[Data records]
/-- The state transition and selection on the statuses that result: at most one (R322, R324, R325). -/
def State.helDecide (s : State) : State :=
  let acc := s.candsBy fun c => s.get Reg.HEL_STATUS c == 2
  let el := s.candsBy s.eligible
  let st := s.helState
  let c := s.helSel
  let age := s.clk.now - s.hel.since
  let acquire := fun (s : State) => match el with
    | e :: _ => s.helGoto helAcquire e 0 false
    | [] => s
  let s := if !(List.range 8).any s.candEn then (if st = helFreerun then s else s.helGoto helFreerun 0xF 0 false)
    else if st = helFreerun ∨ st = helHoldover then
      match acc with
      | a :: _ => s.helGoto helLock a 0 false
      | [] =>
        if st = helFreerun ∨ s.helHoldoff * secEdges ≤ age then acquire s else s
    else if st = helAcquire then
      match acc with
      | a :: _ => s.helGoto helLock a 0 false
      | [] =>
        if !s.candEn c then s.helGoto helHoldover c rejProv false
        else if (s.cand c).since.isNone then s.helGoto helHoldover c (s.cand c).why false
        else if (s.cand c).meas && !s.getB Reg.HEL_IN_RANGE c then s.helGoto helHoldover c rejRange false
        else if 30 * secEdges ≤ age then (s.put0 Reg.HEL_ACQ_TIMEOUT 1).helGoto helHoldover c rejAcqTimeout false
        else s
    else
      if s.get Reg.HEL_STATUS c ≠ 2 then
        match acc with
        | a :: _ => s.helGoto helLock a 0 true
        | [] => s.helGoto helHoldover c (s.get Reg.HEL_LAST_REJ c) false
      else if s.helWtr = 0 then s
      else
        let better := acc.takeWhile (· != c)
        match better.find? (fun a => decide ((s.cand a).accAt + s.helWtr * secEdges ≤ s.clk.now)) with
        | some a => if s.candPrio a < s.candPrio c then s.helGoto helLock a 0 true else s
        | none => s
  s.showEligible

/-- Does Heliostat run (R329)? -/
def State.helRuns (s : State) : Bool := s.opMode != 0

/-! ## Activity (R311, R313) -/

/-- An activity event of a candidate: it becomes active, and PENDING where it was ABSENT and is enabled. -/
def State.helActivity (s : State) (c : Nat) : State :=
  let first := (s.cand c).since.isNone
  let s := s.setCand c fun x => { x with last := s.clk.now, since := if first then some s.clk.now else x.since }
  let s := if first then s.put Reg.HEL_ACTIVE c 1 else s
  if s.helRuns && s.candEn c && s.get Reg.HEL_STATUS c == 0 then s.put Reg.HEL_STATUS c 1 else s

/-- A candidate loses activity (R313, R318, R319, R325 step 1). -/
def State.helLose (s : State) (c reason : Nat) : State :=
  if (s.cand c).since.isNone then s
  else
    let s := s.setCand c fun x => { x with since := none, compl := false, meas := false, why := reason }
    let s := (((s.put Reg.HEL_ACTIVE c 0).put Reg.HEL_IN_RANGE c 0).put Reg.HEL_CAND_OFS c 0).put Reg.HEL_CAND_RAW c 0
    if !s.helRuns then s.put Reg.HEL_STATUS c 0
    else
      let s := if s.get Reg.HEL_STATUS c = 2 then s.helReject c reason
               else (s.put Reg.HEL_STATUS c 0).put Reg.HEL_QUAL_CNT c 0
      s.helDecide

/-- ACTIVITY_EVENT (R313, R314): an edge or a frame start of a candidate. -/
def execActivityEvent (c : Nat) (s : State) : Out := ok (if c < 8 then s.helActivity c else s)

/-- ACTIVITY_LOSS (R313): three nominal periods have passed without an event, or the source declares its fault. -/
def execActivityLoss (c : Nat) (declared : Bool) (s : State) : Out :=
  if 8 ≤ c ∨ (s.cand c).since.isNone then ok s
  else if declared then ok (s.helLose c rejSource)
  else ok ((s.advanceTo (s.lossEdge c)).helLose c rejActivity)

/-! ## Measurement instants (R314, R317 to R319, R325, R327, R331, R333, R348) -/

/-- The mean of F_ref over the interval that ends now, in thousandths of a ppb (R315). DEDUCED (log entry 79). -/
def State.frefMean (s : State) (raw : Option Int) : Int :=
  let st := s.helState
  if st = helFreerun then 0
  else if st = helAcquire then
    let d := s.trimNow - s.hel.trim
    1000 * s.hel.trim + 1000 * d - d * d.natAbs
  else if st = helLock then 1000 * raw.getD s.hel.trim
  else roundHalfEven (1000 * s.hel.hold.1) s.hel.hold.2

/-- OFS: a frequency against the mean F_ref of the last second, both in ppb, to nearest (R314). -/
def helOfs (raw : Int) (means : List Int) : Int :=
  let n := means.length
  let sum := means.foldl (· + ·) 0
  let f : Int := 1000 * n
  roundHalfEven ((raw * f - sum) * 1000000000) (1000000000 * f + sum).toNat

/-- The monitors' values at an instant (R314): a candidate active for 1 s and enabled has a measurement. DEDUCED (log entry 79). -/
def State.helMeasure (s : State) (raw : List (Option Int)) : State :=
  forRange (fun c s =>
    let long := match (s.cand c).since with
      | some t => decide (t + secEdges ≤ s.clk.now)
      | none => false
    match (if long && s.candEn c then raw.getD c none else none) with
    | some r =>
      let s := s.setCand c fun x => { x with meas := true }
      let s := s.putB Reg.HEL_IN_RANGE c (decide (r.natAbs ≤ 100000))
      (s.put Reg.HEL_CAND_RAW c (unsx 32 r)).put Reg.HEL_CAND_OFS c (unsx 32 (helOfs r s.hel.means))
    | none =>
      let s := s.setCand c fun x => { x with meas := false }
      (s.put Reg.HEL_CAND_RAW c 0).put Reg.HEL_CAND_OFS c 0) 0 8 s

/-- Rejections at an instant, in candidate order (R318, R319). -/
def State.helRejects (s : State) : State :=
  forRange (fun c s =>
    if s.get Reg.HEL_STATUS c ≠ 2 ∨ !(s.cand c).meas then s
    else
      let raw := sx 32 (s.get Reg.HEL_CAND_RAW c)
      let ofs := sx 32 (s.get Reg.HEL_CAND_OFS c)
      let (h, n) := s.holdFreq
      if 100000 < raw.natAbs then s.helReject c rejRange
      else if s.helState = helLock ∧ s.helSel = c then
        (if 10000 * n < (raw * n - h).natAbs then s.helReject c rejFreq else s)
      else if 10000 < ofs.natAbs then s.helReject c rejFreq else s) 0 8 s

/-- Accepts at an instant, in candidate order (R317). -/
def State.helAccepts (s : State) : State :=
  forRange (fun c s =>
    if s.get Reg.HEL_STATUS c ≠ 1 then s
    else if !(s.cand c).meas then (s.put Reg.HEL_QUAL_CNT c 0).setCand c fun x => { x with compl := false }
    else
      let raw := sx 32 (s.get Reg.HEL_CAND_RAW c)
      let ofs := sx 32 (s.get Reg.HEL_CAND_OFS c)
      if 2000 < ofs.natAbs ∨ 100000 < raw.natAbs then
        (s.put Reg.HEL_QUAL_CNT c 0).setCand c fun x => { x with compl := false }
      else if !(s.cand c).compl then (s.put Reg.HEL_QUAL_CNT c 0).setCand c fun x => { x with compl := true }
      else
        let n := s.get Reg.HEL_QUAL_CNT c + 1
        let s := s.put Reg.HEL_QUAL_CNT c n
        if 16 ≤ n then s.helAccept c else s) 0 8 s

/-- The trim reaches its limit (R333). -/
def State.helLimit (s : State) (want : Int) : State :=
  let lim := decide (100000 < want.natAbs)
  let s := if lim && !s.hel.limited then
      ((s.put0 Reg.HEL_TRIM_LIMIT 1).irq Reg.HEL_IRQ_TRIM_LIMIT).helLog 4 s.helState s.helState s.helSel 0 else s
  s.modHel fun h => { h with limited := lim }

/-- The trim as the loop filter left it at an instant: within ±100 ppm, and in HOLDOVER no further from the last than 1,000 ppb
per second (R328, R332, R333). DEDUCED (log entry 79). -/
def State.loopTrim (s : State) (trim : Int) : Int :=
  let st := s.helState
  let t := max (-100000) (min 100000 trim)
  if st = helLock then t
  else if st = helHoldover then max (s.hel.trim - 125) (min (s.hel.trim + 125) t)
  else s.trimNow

Directions -> Could you reproduce, exactly, every line above from the line with "def State.helAccepts (s" to the line with "if 2000 < ofs.natAbs", and no other line? Both ends count.

Output for this task ->
def State.helAccepts (s : State) : State :=
  forRange (fun c s =>
    if s.get Reg.HEL_STATUS c ≠ 1 then s
    else if !(s.cand c).meas then (s.put Reg.HEL_QUAL_CNT c 0).setCand c fun x => { x with compl := false }
    else
      let raw := sx 32 (s.get Reg.HEL_CAND_RAW c)
      let ofs := sx 32 (s.get Reg.HEL_CAND_OFS c)
      if 2000 < ofs.natAbs ∨ 100000 < raw.natAbs then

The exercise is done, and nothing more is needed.